The response must consist of the lines below from the one with "s.tokens := rfl" through the one with "s.mem := rfl", exactly as they appear and with both ends kept.

→ EXTRACTED RECORDS:
....
/-! ### modGrid -/

@[simp] theorem State.modGrid_inputs (s : State) (n : Nat) (f : Grid → Grid) : (s.modGrid n f).inputs = s.inputs := rfl
@[simp] theorem State.modGrid_cur (s : State) (n : Nat) (f : Grid → Grid) : (s.modGrid n f).cur = s.cur := rfl
@[simp] theorem State.modGrid_tick (s : State) (n : Nat) (f : Grid → Grid) : (s.modGrid n f).tick = s.tick := rfl
@[simp] theorem State.modGrid_nextId (s : State) (n : Nat) (f : Grid → Grid) : (s.modGrid n f).nextId = s.nextId := rfl
@[simp] theorem State.modGrid_power (s : State) (n : Nat) (f : Grid → Grid) : (s.modGrid n f).power = s.power := rfl
@[simp] theorem State.modGrid_dev (s : State) (n : Nat) (f : Grid → Grid) : (s.modGrid n f).dev = s.dev := rfl
@[simp] theorem State.modGrid_clk (s : State) (n : Nat) (f : Grid → Grid) : (s.modGrid n f).clk = s.clk := rfl
@[simp] theorem State.modGrid_groups (s : State) (n : Nat) (f : Grid → Grid) : (s.modGrid n f).groups = s.groups := rfl
@[simp] theorem State.modGrid_wgs (s : State) (n : Nat) (f : Grid → Grid) : (s.modGrid n f).wgs = s.wgs := rfl
@[simp] theorem State.modGrid_launches (s : State) (n : Nat) (f : Grid → Grid) : (s.modGrid n f).launches = s.launches := rfl
@[simp] theorem State.modGrid_ctxs (s : State) (n : Nat) (f : Grid → Grid) : (s.modGrid n f).ctxs = s.ctxs := rfl
@[simp] theorem State.modGrid_xfers (s : State) (n : Nat) (f : Grid → Grid) : (s.modGrid n f).xfers = s.xfers := rfl
@[simp] theorem State.modGrid_overflowCap (s : State) (n : Nat) (f : Grid → Grid) : (s.modGrid n f).overflowCap = s.overflowCap := rfl
@[simp] theorem State.modGrid_ringLast (s : State) (n : Nat) (f : Grid → Grid) : (s.modGrid n f).ringLast = s.ringLast := rfl
@[simp] theorem State.modGrid_mops (s : State) (n : Nat) (f : Grid → Grid) : (s.modGrid n f).mops = s.mops := rfl
@[simp] theorem State.modGrid_txs (s : State) (n : Nat) (f : Grid → Grid) : (s.modGrid n f).txs = s.txs := rfl
@[simp] theorem State.modGrid_copies (s : State) (n : Nat) (f : Grid → Grid) : (s.modGrid n f).copies = s.copies := rfl
@[simp] theorem State.modGrid_written (s : State) (n : Nat) (f : Grid → Grid) : (s.modGrid n f).written = s.written := rfl
@[simp] theorem State.modGrid_engineWaits (s : State) (n : Nat) (f : Grid → Grid) : (s.modGrid n f).engineWaits = s.engineWaits := rfl
@[simp] theorem State.modGrid_lathe (s : State) (n : Nat) (f : Grid → Grid) : (s.modGrid n f).lathe = s.lathe := rfl
@[simp] theorem State.modGrid_rings (s : State) (n : Nat) (f : Grid → Grid) : (s.modGrid n f).rings = s.rings := rfl
@[simp] theorem State.modGrid_collectors (s : State) (n : Nat) (f : Grid → Grid) : (s.modGrid n f).collectors = s.collectors := rfl
@[simp] theorem State.modGrid_queries (s : State) (n : Nat) (f : Grid → Grid) : (s.modGrid n f).queries = s.queries := rfl
@[simp] theorem State.modGrid_enqReads (s : State) (n : Nat) (f : Grid → Grid) : (s.modGrid n f).enqReads = s.enqReads := rfl
@[simp] theorem State.modGrid_tokOps (s : State) (n : Nat) (f : Grid → Grid) : (s.modGrid n f).tokOps = s.tokOps := rfl
@[simp] theorem State.modGrid_evals (s : State) (n : Nat) (f : Grid → Grid) : (s.modGrid n f).evals = s.evals := rfl
@[simp] theorem State.modGrid_evalPosts (s : State) (n : Nat) (f : Grid → Grid) : (s.modGrid n f).evalPosts = s.evalPosts := rfl
@[simp] theorem State.modGrid_reductions (s : State) (n : Nat) (f : Grid → Grid) : (s.modGrid n f).reductions = s.reductions := rfl
@[simp] theorem State.modGrid_tokens (s : State) (n : Nat) (f : Grid → Grid) : (s.modGrid n f).tokens = s.tokens := rfl
@[simp] theorem State.modGrid_tokWait (s : State) (n : Nat) (f : Grid → Grid) : (s.modGrid n f).tokWait = s.tokWait := rfl
@[simp] theorem State.modGrid_mem (s : State) (n : Nat) (f : Grid → Grid) : (s.modGrid n f).mem = s.mem := rfl
@[simp] theorem State.modGrid_spm (s : State) (n : Nat) (f : Grid → Grid) : (s.modGrid n f).spm = s.spm := rfl
@[simp] theorem State.modGrid_tags (s : State) (n : Nat) (f : Grid → Grid) : (s.modGrid n f).tags = s.tags := rfl
@[simp] theorem State.modGrid_poison (s : State) (n : Nat) (f : Grid → Grid) : (s.modGrid n f).poison = s.poison := rfl
@[simp] theorem State.modGrid_spmPoison (s : State) (n : Nat) (f : Grid → Grid) : (s.modGrid n f).spmPoison = s.spmPoison := rfl
@[simp] theorem State.modGrid_accPoison (s : State) (n : Nat) (f : Grid → Grid) : (s.modGrid n f).accPoison = s.accPoison := rfl
@[simp] theorem State.modGrid_acc (s : State) (n : Nat) (f : Grid → Grid) : (s.modGrid n f).acc = s.acc := rfl
@[simp] theorem State.modGrid_bands (s : State) (n : Nat) (f : Grid → Grid) : (s.modGrid n f).bands = s.bands := rfl
@[simp] theorem State.modGrid_bandCtx (s : State) (n : Nat) (f : Grid → Grid) : (s.modGrid n f).bandCtx = s.bandCtx := rfl
@[simp] theorem State.modGrid_spmCtx (s : State) (n : Nat) (f : Grid → Grid) : (s.modGrid n f).spmCtx = s.spmCtx := rfl
@[simp] theorem State.modGrid_act (s : State) (n : Nat) (f : Grid → Grid) : (s.modGrid n f).act = s.act := rfl
@[simp] theorem State.modGrid_actBank (s : State) (n : Nat) (f : Grid → Grid) : (s.modGrid n f).actBank = s.actBank := rfl
@[simp] theorem State.modGrid_l1 (s : State) (n : Nat) (f : Grid → Grid) : (s.modGrid n f).l1 = s.l1 := rfl
@[simp] theorem State.modGrid_istore (s : State) (n : Nat) (f : Grid → Grid) : (s.modGrid n f).istore = s.istore := rfl
@[simp] theorem State.modGrid_tlb (s : State) (n : Nat) (f : Grid → Grid) : (s.modGrid n f).tlb = s.tlb := rfl
@[simp] theorem State.modGrid_fcons (s : State) (n : Nat) (f : Grid → Grid) : (s.modGrid n f).fcons = s.fcons := rfl
@[simp] theorem State.modGrid_segid (s : State) (n : Nat) (f : Grid → Grid) : (s.modGrid n f).segid = s.segid := rfl
@[simp] theorem State.modGrid_fq (s : State) (n : Nat) (f : Grid → Grid) : (s.modGrid n f).fq = s.fq := rfl
@[simp] theorem State.modGrid_cam (s : State) (n : Nat) (f : Grid → Grid) : (s.modGrid n f).cam = s.cam := rfl
@[simp] theorem State.modGrid_history (s : State) (n : Nat) (f : Grid → Grid) : (s.modGrid n f).history = s.history := rfl
@[simp] theorem State.modGrid_patrol (s : State) (n : Nat) (f : Grid → Grid) : (s.modGrid n f).patrol = s.patrol := rfl
@[simp] theorem State.modGrid_events (s : State) (n : Nat) (f : Grid → Grid) : (s.modGrid n f).events = s.events := rfl
@[simp] theorem State.modGrid_counters (s : State) (n : Nat) (f : Grid → Grid) : (s.modGrid n f).counters = s.counters := rfl
@[simp] theorem State.modGrid_perfSel (s : State) (n : Nat) (f : Grid → Grid) : (s.modGrid n f).perfSel = s.perfSel := rfl
@[simp] theorem State.modGrid_shadowReqs (s : State) (n : Nat) (f : Grid → Grid) : (s.modGrid n f).shadowReqs = s.shadowReqs := rfl
@[simp] theorem State.modGrid_screenEnds (s : State) (n : Nat) (f : Grid → Grid) : (s.modGrid n f).screenEnds = s.screenEnds := rfl
@[simp] theorem State.modGrid_screens (s : State) (n : Nat) (f : Grid → Grid) : (s.modGrid n f).screens = s.screens := rfl
@[simp] theorem State.modGrid_handouts (s : State) (n : Nat) (f : Grid → Grid) : (s.modGrid n f).handouts = s.handouts := rfl
@[simp] theorem State.modGrid_passes (s : State) (n : Nat) (f : Grid → Grid) : (s.modGrid n f).passes = s.passes := rfl
@[simp] theorem State.modGrid_lastSwap (s : State) (n : Nat) (f : Grid → Grid) : (s.modGrid n f).lastSwap = s.lastSwap := rfl
@[simp] theorem State.modGrid_cmdMem (s : State) (n : Nat) (f : Grid → Grid) : (s.modGrid n f).cmdMem = s.cmdMem := rfl
@[simp] theorem State.modGrid_patch (s : State) (n : Nat) (f : Grid → Grid) : (s.modGrid n f).patch = s.patch := rfl
@[simp] theorem State.modGrid_cmd (s : State) (n : Nat) (f : Grid → Grid) : (s.modGrid n f).cmd = s.cmd := rfl
@[simp] theorem State.modGrid_cmdRewritten (s : State) (n : Nat) (f : Grid → Grid) : (s.modGrid n f).cmdRewritten = s.cmdRewritten := rfl
@[simp] theorem State.modGrid_migrates (s : State) (n : Nat) (f : Grid → Grid) : (s.modGrid n f).migrates = s.migrates := rfl
@[simp] theorem State.modGrid_msix (s : State) (n : Nat) (f : Grid → Grid) : (s.modGrid n f).msix = s.msix := rfl
@[simp] theorem State.modGrid_msi (s : State) (n : Nat) (f : Grid → Grid) : (s.modGrid n f).msi = s.msi := rfl
@[simp] theorem State.modGrid_replies (s : State) (n : Nat) (f : Grid → Grid) : (s.modGrid n f).replies = s.replies := rfl
@[simp] theorem State.modGrid_version (s : State) (n : Nat) (f : Grid → Grid) : (s.modGrid n f).version = s.version := rfl
@[simp] theorem State.modGrid_patched (s : State) (n : Nat) (f : Grid → Grid) : (s.modGrid n f).patched = s.patched := rfl
@[simp] theorem State.modGrid_devAt (s : State) (n : Nat) (f : Grid → Grid) : (s.modGrid n f).devAt = s.devAt := rfl
@[simp] theorem State.modGrid_point (s : State) (n : Nat) (f : Grid → Grid) : (s.modGrid n f).point = s.point := rfl
@[simp] theorem State.modGrid_hostWait (s : State) (n : Nat) (f : Grid → Grid) : (s.modGrid n f).hostWait = s.hostWait := rfl
@[simp] theorem State.modGrid_recovery (s : State) (n : Nat) (f : Grid → Grid) : (s.modGrid n f).recovery = s.recovery := rfl
@[simp] theorem State.modGrid_scrubPeriod (s : State) (n : Nat) (f : Grid → Grid) : (s.modGrid n f).scrubPeriod = s.scrubPeriod := rfl
@[simp] theorem State.modGrid_scrubWeighted (s : State) (n : Nat) (f : Grid → Grid) : (s.modGrid n f).scrubWeighted = s.scrubWeighted := rfl
@[simp] theorem State.modGrid_peer (s : State) (n : Nat) (f : Grid → Grid) : (s.modGrid n f).peer = s.peer := rfl
@[simp] theorem State.modGrid_domain (s : State) (n : Nat) (f : Grid → Grid) : (s.modGrid n f).domain = s.domain := rfl
@[simp] theorem State.modGrid_peers (s : State) (n : Nat) (f : Grid → Grid) : (s.modGrid n f).peers = s.peers := rfl
@[simp] theorem State.modGrid_mcast (s : State) (n : Nat) (f : Grid → Grid) : (s.modGrid n f).mcast = s.mcast := rfl
@[simp] theorem State.modGrid_mcastCtx (s : State) (n : Nat) (f : Grid → Grid) : (s.modGrid n f).mcastCtx = s.mcastCtx := rfl
@[simp] theorem State.modGrid_sent (s : State) (n : Nat) (f : Grid → Grid) : (s.modGrid n f).sent = s.sent := rfl
@[simp] theorem State.modGrid_unsent (s : State) (n : Nat) (f : Grid → Grid) : (s.modGrid n f).unsent = s.unsent := rfl
@[simp] theorem State.modGrid_arrived (s : State) (n : Nat) (f : Grid → Grid) : (s.modGrid n f).arrived = s.arrived := rfl
@[simp] theorem State.modGrid_ports (s : State) (n : Nat) (f : Grid → Grid) : (s.modGrid n f).ports = s.ports := rfl
@[simp] theorem State.modGrid_frames (s : State) (n : Nat) (f : Grid → Grid) : (s.modGrid n f).frames = s.frames := rfl
@[simp] theorem State.modGrid_frames1 (s : State) (n : Nat) (f : Grid → Grid) : (s.modGrid n f).frames1 = s.frames1 := rfl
....
→ COMPLETED TASK:
@[simp] theorem State.modGrid_tokens (s : State) (n : Nat) (f : Grid → Grid) : (s.modGrid n f).tokens = s.tokens := rfl
@[simp] theorem State.modGrid_tokWait (s : State) (n : Nat) (f : Grid → Grid) : (s.modGrid n f).tokWait = s.tokWait := rfl
@[simp] theorem State.modGrid_mem (s : State) (n : Nat) (f : Grid → Grid) : (s.modGrid n f).mem = s.mem := rfl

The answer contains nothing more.